(Stored items)
=-=-=

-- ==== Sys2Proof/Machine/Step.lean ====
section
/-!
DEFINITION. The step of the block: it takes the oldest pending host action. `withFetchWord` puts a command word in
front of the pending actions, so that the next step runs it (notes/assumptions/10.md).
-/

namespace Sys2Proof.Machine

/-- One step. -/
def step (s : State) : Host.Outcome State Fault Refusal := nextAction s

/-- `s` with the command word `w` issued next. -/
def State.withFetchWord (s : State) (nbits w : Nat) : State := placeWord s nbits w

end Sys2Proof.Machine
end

=-=-=

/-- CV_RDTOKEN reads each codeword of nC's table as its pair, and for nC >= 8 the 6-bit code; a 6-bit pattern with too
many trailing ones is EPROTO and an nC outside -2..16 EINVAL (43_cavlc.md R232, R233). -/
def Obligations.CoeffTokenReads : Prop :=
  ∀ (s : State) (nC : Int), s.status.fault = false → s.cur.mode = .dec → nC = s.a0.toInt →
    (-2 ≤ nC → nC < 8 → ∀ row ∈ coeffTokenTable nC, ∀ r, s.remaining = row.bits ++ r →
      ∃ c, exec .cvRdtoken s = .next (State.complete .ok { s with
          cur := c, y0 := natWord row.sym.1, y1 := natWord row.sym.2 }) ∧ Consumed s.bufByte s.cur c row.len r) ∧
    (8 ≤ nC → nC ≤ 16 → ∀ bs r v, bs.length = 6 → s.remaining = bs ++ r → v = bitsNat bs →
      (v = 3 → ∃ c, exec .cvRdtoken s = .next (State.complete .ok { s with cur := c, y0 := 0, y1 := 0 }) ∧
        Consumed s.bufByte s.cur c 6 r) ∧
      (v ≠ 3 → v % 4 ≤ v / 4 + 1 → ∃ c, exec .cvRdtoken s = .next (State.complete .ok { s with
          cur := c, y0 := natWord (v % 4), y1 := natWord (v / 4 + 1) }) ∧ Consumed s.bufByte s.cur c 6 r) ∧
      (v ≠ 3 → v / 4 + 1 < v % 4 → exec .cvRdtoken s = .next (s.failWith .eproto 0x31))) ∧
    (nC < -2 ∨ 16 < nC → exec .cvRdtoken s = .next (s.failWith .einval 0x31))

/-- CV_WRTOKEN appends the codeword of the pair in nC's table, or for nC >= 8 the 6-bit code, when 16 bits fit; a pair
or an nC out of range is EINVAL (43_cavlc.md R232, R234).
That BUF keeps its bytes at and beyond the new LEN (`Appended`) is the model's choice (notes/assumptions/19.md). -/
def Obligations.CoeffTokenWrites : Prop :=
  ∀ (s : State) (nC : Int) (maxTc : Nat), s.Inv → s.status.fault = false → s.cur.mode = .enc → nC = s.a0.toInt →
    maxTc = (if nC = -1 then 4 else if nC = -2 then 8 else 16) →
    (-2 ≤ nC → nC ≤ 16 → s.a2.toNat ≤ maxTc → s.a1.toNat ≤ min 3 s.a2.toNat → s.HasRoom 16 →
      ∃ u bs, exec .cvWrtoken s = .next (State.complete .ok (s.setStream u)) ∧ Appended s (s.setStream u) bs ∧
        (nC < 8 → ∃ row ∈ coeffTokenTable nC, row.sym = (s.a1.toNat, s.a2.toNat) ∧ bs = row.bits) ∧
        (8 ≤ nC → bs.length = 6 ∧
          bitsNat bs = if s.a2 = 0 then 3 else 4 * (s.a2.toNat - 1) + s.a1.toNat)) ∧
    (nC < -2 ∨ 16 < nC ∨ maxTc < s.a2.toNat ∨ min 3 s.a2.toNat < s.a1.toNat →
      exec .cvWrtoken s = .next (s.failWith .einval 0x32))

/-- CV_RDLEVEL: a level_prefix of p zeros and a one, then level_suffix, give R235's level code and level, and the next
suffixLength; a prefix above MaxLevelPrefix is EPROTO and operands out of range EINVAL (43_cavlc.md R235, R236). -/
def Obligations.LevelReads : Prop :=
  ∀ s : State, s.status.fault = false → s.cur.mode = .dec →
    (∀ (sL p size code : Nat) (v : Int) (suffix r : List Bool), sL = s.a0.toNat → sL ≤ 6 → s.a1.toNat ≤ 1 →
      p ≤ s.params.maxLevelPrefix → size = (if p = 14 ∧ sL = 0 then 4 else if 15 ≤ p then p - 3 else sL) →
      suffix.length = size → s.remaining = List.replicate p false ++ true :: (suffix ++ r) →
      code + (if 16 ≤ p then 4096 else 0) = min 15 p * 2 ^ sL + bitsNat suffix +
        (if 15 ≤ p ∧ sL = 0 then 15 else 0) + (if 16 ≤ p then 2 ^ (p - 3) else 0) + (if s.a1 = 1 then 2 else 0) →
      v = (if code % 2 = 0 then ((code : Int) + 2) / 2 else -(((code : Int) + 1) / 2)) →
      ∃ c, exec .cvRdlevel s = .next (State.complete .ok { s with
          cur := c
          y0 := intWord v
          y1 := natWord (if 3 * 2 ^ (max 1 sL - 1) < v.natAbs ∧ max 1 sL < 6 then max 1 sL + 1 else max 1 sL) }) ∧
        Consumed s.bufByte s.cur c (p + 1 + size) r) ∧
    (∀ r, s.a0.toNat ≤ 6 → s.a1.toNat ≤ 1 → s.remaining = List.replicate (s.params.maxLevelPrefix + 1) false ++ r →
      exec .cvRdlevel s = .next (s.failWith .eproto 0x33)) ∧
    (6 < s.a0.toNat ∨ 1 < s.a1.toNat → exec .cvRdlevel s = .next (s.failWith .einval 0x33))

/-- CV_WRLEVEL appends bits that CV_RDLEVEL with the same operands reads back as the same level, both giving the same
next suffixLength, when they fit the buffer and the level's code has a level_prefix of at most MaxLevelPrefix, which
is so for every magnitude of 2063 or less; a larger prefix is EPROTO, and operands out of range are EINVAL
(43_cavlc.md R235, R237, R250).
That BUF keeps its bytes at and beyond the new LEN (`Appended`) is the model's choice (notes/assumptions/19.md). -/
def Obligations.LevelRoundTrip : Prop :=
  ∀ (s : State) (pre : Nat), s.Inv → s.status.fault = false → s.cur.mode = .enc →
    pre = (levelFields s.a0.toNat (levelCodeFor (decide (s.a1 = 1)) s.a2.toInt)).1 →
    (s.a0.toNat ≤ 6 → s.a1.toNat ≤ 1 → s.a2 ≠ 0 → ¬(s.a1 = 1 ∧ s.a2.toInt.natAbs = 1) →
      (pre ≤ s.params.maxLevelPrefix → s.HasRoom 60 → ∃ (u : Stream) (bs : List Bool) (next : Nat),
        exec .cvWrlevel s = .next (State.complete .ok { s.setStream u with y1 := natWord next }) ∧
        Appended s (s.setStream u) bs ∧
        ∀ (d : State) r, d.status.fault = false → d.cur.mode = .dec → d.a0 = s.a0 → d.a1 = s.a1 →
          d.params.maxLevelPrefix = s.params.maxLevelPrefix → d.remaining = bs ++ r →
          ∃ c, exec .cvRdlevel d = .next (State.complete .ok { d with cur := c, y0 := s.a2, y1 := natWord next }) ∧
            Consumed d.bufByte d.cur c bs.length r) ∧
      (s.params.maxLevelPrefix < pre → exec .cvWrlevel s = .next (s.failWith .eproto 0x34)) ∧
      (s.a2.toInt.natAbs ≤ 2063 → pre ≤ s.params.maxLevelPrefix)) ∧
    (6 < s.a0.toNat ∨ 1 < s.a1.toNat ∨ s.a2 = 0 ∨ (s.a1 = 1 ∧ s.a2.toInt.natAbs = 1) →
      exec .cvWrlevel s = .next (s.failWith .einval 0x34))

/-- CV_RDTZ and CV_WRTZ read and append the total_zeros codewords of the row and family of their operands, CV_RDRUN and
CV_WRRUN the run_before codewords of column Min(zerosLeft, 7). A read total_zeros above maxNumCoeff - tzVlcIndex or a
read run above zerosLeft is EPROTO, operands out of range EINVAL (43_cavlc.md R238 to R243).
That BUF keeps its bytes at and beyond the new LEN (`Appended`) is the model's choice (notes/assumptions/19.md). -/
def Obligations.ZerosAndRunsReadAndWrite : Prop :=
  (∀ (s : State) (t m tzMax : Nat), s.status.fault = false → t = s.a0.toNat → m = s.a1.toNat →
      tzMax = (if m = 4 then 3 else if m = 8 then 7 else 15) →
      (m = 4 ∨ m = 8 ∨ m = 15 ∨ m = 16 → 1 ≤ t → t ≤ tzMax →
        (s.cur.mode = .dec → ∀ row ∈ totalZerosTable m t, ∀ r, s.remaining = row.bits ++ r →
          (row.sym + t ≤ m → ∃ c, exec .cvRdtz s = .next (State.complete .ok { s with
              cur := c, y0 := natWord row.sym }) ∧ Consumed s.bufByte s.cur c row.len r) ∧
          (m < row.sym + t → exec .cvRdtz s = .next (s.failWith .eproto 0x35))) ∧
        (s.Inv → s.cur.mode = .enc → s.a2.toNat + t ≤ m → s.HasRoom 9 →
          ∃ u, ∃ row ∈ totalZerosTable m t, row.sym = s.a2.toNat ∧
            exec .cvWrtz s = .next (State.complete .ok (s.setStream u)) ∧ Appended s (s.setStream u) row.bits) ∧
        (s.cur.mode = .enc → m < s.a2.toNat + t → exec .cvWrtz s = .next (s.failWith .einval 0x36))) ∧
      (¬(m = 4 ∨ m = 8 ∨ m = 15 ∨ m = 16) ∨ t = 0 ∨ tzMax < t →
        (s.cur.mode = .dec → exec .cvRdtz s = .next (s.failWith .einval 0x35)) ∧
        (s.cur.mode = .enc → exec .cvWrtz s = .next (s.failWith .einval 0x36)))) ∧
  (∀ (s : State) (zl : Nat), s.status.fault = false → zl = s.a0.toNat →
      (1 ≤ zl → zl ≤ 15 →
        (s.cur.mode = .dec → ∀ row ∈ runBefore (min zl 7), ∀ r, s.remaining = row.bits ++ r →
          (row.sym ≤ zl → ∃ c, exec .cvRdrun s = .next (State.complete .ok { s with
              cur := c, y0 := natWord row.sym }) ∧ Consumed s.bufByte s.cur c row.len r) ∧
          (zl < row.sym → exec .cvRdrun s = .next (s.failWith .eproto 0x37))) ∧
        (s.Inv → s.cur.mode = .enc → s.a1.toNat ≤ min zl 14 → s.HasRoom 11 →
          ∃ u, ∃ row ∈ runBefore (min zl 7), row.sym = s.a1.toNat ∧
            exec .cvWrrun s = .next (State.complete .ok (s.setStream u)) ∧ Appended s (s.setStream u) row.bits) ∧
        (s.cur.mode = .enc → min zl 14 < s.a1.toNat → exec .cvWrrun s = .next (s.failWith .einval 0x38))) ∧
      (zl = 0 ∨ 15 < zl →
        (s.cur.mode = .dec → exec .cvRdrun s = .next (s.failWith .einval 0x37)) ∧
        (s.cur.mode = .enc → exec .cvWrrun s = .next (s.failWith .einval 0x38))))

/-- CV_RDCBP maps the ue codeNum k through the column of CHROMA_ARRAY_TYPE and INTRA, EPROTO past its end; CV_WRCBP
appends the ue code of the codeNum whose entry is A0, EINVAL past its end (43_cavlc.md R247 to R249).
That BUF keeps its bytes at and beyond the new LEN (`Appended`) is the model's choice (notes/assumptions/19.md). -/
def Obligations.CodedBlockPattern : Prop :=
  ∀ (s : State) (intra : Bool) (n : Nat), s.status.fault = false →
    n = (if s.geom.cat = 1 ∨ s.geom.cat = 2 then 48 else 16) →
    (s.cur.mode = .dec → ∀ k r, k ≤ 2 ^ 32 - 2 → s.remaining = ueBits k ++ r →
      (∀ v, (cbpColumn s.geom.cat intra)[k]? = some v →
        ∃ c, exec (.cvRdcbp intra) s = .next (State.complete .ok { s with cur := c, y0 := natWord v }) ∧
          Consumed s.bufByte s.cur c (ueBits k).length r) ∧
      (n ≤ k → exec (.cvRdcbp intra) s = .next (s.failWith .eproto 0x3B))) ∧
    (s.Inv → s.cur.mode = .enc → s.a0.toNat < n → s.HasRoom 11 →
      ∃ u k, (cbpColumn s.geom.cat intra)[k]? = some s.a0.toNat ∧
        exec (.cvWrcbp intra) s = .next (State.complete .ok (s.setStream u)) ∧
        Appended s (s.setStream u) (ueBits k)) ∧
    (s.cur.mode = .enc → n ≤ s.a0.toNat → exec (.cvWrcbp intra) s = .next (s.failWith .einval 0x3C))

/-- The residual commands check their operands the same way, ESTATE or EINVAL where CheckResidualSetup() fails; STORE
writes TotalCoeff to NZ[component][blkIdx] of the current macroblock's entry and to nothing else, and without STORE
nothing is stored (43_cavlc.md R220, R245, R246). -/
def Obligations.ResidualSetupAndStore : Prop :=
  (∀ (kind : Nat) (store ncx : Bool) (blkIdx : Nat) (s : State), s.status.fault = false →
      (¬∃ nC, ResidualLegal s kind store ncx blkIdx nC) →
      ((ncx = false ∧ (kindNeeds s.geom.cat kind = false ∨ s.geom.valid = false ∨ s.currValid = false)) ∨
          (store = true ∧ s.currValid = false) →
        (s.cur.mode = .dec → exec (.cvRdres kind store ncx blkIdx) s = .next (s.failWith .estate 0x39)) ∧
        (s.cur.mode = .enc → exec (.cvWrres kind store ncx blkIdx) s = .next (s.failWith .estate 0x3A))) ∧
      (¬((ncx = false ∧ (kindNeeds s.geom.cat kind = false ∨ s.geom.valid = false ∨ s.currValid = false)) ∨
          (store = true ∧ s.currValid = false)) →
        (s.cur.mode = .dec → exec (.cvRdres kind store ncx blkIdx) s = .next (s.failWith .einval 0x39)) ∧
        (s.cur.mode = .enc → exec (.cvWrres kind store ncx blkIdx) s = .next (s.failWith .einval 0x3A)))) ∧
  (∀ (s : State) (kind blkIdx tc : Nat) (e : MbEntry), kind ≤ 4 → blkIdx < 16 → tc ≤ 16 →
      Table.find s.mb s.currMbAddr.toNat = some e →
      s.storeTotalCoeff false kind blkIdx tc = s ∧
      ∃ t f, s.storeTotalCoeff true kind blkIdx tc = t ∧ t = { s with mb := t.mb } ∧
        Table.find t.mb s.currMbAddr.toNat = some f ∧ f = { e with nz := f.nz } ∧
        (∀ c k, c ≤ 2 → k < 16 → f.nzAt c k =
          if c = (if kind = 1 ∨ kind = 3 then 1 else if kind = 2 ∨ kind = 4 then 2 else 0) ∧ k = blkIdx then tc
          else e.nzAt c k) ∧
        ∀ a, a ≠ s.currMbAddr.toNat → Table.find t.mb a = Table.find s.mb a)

=-=-=

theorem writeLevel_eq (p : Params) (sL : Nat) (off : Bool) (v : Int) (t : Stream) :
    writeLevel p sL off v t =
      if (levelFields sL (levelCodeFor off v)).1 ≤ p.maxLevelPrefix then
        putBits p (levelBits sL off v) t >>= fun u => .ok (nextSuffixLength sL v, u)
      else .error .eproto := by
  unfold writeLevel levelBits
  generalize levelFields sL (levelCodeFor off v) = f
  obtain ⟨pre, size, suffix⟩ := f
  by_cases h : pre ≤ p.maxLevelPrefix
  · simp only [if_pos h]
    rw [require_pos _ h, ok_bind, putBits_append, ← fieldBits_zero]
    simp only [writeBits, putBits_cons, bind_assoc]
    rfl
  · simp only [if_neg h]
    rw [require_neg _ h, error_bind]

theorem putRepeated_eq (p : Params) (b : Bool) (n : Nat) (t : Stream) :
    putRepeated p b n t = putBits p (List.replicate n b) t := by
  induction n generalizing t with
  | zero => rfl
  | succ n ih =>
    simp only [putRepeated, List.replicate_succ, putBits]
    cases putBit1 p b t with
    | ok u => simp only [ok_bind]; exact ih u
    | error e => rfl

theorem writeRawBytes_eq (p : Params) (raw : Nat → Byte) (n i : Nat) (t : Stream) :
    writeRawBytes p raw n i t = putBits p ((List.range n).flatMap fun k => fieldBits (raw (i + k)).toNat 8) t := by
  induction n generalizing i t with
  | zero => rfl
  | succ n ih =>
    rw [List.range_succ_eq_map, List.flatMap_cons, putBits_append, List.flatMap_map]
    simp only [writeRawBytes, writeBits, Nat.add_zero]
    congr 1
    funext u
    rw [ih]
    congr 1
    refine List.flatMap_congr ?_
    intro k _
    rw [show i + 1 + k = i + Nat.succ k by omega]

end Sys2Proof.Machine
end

=-=-=

→ Exercise brief:
Starting with the line that holds "Appended s (s.setStream u) (ueBits" and ending with the line that holds "def Obligations.ResidualSetupAndStore : Prop", retype every line in the data above exactly, and nothing else.

→ Solution to the exercise:
        Appended s (s.setStream u) (ueBits k)) ∧
    (s.cur.mode = .enc → n ≤ s.a0.toNat → exec (.cvWrcbp intra) s = .next (s.failWith .einval 0x3C))

/-- The residual commands check their operands the same way, ESTATE or EINVAL where CheckResidualSetup() fails; STORE
writes TotalCoeff to NZ[component][blkIdx] of the current macroblock's entry and to nothing else, and without STORE
nothing is stored (43_cavlc.md R220, R245, R246). -/
def Obligations.ResidualSetupAndStore : Prop :=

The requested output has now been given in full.